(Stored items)
# # # # #

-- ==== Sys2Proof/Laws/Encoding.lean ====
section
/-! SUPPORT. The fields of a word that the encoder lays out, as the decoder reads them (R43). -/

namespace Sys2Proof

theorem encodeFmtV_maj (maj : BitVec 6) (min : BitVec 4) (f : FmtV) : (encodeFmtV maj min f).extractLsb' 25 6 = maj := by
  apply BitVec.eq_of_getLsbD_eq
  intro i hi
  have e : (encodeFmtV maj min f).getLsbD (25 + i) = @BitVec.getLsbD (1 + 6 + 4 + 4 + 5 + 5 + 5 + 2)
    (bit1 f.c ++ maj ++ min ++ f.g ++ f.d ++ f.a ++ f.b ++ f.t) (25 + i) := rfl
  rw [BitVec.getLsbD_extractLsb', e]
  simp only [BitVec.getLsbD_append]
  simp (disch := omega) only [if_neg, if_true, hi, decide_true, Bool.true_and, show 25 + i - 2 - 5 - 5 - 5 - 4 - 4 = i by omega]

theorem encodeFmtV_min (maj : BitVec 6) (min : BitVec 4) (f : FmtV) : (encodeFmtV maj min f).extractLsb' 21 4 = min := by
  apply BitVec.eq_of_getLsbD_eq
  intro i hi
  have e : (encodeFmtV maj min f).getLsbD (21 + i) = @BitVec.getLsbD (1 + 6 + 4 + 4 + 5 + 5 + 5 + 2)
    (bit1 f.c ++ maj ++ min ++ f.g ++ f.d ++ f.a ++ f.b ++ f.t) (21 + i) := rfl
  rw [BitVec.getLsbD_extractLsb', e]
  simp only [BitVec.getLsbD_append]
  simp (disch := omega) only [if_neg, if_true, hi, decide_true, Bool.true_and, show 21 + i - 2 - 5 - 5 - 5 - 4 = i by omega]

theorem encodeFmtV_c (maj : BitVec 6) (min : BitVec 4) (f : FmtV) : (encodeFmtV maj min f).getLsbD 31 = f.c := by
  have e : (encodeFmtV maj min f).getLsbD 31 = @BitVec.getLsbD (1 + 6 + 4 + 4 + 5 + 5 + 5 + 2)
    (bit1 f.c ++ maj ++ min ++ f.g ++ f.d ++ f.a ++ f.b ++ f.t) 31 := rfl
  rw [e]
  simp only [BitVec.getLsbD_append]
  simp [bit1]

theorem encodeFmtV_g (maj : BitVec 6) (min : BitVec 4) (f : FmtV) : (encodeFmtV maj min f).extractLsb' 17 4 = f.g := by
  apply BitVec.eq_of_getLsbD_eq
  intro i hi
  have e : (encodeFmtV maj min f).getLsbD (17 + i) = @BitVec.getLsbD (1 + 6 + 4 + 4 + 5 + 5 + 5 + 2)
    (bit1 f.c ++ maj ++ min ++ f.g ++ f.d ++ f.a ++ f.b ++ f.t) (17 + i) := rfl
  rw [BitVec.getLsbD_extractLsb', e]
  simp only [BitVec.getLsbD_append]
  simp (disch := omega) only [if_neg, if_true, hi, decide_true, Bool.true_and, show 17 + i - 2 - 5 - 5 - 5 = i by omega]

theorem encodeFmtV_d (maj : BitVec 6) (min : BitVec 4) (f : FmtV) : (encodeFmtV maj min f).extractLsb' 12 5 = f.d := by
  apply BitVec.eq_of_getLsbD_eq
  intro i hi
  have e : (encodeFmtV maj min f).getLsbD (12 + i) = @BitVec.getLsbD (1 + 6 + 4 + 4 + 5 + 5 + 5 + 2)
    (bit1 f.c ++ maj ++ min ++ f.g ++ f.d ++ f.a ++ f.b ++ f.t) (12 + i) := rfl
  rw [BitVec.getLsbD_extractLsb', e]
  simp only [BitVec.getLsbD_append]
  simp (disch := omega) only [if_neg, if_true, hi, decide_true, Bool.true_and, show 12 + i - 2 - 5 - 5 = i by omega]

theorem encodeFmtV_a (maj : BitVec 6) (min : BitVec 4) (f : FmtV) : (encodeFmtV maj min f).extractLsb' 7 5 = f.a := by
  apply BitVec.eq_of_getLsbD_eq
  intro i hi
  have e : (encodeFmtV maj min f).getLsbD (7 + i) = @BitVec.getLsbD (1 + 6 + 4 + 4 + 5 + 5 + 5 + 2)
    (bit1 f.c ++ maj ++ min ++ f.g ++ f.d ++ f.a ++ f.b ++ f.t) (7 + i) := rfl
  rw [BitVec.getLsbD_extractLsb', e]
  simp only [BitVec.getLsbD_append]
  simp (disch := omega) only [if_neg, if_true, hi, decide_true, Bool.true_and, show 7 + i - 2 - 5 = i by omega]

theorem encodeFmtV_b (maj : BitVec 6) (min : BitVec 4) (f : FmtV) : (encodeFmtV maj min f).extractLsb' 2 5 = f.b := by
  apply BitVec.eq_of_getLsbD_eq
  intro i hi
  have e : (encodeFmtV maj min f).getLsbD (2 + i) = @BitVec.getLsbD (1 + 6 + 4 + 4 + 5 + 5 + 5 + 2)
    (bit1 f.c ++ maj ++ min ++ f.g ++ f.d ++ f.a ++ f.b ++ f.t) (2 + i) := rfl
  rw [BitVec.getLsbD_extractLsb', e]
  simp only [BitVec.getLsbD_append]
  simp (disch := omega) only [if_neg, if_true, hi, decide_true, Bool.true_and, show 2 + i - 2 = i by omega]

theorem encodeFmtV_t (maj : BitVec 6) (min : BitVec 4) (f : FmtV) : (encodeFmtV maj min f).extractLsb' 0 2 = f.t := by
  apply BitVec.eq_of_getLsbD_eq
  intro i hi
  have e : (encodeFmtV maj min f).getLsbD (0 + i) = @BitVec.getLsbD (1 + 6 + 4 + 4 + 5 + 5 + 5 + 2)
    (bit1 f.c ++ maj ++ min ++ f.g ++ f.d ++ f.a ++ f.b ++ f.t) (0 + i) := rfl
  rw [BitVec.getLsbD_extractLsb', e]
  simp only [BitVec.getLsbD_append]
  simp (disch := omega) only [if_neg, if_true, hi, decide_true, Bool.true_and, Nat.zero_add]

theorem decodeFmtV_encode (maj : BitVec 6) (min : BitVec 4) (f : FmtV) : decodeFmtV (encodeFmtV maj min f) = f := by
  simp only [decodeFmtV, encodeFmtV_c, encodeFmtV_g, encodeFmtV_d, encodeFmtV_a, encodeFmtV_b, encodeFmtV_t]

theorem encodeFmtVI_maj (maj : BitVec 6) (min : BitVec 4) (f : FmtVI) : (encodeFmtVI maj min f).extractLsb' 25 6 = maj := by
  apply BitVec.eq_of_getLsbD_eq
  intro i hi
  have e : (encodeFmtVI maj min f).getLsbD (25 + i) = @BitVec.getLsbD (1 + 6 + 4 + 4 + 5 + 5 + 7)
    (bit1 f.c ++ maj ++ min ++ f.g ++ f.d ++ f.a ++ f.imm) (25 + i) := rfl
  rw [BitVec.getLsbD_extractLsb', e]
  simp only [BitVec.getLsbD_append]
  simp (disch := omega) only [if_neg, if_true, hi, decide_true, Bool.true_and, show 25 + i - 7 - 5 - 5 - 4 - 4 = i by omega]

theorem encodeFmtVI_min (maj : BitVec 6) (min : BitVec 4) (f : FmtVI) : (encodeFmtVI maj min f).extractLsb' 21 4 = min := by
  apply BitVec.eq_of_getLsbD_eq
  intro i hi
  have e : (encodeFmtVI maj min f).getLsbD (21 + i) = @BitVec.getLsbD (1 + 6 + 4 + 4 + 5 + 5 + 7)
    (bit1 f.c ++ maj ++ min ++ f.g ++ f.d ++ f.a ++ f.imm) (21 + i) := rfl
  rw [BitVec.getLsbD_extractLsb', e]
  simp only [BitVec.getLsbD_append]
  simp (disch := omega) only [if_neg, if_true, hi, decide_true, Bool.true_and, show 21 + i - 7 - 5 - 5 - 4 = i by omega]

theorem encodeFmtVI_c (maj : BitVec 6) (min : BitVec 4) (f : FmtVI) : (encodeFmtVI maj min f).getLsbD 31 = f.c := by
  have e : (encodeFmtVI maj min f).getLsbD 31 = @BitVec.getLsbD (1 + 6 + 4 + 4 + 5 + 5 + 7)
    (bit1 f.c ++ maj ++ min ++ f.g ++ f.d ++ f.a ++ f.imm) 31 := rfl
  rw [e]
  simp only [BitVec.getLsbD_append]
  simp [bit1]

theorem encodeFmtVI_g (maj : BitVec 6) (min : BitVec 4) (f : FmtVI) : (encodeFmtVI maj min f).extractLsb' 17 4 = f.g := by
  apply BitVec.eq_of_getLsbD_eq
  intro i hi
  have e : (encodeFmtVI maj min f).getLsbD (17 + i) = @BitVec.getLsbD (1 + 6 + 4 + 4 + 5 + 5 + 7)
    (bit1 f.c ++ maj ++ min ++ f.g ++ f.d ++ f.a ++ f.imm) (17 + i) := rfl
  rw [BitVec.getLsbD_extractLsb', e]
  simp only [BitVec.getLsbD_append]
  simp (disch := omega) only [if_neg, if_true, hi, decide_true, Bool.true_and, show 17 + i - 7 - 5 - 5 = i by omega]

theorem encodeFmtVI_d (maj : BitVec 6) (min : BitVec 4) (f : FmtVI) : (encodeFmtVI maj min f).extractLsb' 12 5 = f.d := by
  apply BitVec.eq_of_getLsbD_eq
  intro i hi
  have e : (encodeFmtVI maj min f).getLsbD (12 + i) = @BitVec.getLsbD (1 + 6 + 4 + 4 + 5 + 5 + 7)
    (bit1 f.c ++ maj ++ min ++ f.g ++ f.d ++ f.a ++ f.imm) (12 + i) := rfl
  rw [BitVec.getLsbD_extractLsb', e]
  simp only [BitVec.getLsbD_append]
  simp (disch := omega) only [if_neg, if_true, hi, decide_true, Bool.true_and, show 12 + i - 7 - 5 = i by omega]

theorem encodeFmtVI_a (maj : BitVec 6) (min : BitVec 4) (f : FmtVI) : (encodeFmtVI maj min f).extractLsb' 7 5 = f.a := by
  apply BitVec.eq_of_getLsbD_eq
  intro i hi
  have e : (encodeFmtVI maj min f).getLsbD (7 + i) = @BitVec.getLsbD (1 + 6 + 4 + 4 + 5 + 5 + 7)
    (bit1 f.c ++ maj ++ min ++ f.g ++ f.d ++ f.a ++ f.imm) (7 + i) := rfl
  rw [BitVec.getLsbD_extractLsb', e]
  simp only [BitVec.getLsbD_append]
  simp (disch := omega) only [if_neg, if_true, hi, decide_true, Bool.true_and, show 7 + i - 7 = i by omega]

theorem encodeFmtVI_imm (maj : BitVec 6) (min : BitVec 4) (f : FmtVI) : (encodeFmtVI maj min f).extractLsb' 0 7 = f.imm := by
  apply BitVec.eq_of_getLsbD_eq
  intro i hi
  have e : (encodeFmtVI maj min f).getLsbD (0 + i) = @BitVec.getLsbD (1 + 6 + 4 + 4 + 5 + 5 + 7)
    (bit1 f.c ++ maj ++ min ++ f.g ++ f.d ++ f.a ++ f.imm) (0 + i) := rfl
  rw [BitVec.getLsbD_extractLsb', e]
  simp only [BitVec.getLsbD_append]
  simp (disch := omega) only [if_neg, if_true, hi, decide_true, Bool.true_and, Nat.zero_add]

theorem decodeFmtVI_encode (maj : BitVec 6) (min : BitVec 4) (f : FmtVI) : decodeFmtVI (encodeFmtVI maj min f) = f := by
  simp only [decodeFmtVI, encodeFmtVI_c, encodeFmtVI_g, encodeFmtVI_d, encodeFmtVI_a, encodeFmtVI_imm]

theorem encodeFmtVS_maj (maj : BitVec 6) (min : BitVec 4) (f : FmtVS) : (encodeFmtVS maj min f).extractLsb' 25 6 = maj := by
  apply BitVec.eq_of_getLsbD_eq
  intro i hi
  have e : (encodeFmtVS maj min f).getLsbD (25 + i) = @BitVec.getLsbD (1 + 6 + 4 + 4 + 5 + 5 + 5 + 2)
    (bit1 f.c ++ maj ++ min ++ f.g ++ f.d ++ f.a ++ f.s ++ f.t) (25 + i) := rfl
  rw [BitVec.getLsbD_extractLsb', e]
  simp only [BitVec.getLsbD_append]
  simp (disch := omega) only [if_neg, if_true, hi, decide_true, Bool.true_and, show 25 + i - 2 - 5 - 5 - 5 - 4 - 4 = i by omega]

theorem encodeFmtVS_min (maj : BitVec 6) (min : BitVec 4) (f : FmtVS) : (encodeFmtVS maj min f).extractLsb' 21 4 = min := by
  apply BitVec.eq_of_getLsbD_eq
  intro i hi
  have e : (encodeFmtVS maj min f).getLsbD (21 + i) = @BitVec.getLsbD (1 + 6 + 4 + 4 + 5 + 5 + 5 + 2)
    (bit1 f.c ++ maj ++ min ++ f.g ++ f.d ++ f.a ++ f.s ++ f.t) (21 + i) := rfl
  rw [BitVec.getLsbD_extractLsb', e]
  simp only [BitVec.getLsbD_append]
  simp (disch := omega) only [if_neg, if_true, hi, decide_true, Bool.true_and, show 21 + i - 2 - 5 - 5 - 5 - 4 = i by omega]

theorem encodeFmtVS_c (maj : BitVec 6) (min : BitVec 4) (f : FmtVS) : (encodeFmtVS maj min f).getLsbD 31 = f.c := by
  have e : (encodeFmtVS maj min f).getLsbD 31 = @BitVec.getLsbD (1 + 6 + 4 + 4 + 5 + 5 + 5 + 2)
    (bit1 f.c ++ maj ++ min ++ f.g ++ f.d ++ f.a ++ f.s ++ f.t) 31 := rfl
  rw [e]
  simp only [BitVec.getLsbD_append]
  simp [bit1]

# # # # #

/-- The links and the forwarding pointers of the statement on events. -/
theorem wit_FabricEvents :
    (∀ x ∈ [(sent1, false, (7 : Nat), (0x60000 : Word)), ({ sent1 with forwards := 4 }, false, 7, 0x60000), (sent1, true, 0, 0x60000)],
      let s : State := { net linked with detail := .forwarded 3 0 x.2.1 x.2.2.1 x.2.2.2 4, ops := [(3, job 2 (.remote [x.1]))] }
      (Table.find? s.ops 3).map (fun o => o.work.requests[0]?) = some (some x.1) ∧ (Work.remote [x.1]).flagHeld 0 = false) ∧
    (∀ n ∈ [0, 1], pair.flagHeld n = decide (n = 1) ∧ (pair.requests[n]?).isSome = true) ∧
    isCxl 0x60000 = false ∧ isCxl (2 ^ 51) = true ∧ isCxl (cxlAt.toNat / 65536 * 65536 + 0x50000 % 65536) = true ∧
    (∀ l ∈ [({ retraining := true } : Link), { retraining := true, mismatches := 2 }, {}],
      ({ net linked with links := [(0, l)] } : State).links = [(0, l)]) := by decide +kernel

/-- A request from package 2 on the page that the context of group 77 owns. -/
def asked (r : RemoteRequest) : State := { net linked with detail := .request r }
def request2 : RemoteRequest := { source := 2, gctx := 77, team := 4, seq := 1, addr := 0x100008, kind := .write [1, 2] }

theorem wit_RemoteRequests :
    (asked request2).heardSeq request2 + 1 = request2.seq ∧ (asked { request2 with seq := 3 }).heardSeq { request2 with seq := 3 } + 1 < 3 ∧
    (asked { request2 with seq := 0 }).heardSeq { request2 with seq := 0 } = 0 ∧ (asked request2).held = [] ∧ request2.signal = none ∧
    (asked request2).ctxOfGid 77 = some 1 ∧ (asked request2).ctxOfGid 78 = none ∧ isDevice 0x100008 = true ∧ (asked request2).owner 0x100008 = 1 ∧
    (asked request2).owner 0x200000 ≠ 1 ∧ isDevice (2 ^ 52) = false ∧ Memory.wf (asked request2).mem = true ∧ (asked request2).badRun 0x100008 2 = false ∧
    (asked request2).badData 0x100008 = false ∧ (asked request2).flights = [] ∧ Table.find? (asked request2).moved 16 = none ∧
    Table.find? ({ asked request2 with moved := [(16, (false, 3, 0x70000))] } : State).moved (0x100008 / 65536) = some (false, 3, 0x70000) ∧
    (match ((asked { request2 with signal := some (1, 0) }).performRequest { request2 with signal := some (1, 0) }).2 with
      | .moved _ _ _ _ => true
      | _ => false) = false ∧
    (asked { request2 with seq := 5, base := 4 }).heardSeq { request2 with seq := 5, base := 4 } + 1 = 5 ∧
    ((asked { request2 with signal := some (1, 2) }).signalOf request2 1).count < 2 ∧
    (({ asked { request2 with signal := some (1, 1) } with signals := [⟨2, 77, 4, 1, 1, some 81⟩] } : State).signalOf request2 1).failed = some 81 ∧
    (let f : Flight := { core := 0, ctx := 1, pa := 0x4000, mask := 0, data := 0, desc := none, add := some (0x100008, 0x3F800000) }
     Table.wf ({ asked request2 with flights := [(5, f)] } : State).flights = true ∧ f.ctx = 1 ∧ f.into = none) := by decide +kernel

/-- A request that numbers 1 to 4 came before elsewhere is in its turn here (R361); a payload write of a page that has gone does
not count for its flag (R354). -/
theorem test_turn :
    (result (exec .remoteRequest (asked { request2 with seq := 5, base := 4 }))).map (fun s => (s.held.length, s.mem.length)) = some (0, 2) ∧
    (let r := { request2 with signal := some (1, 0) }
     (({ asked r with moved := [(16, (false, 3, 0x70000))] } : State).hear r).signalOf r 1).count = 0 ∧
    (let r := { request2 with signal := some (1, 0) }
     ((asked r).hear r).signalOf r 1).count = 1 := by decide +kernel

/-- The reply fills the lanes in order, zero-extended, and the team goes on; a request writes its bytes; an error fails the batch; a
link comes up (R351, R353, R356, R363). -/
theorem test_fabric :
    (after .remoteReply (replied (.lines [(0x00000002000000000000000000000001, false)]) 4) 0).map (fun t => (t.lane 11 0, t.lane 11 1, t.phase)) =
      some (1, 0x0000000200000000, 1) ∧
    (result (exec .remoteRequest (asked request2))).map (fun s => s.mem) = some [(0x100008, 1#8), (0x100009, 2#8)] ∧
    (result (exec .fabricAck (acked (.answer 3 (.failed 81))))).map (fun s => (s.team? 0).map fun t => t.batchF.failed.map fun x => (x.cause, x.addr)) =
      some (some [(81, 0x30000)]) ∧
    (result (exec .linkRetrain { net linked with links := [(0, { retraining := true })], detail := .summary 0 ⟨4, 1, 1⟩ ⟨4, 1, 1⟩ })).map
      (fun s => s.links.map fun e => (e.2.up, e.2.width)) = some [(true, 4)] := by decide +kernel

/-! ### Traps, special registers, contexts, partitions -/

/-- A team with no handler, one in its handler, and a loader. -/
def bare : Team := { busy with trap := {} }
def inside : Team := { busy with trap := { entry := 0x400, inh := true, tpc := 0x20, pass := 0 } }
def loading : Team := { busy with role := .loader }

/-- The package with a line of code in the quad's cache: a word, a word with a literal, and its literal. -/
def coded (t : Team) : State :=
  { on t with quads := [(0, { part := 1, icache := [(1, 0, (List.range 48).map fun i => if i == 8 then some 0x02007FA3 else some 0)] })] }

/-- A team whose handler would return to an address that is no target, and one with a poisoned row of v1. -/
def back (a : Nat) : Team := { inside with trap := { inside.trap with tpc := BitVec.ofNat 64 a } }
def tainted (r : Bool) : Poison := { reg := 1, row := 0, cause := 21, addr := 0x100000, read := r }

# # # # #

* Work item:
Filter the records down to the lines containing the word "failed", and copy those.

* Written response:
    (({ asked { request2 with signal := some (1, 1) } with signals := [⟨2, 77, 4, 1, 1, some 81⟩] } : State).signalOf request2 1).failed = some 81 ∧
    (result (exec .fabricAck (acked (.answer 3 (.failed 81))))).map (fun s => (s.team? 0).map fun t => t.batchF.failed.map fun x => (x.cause, x.addr)) =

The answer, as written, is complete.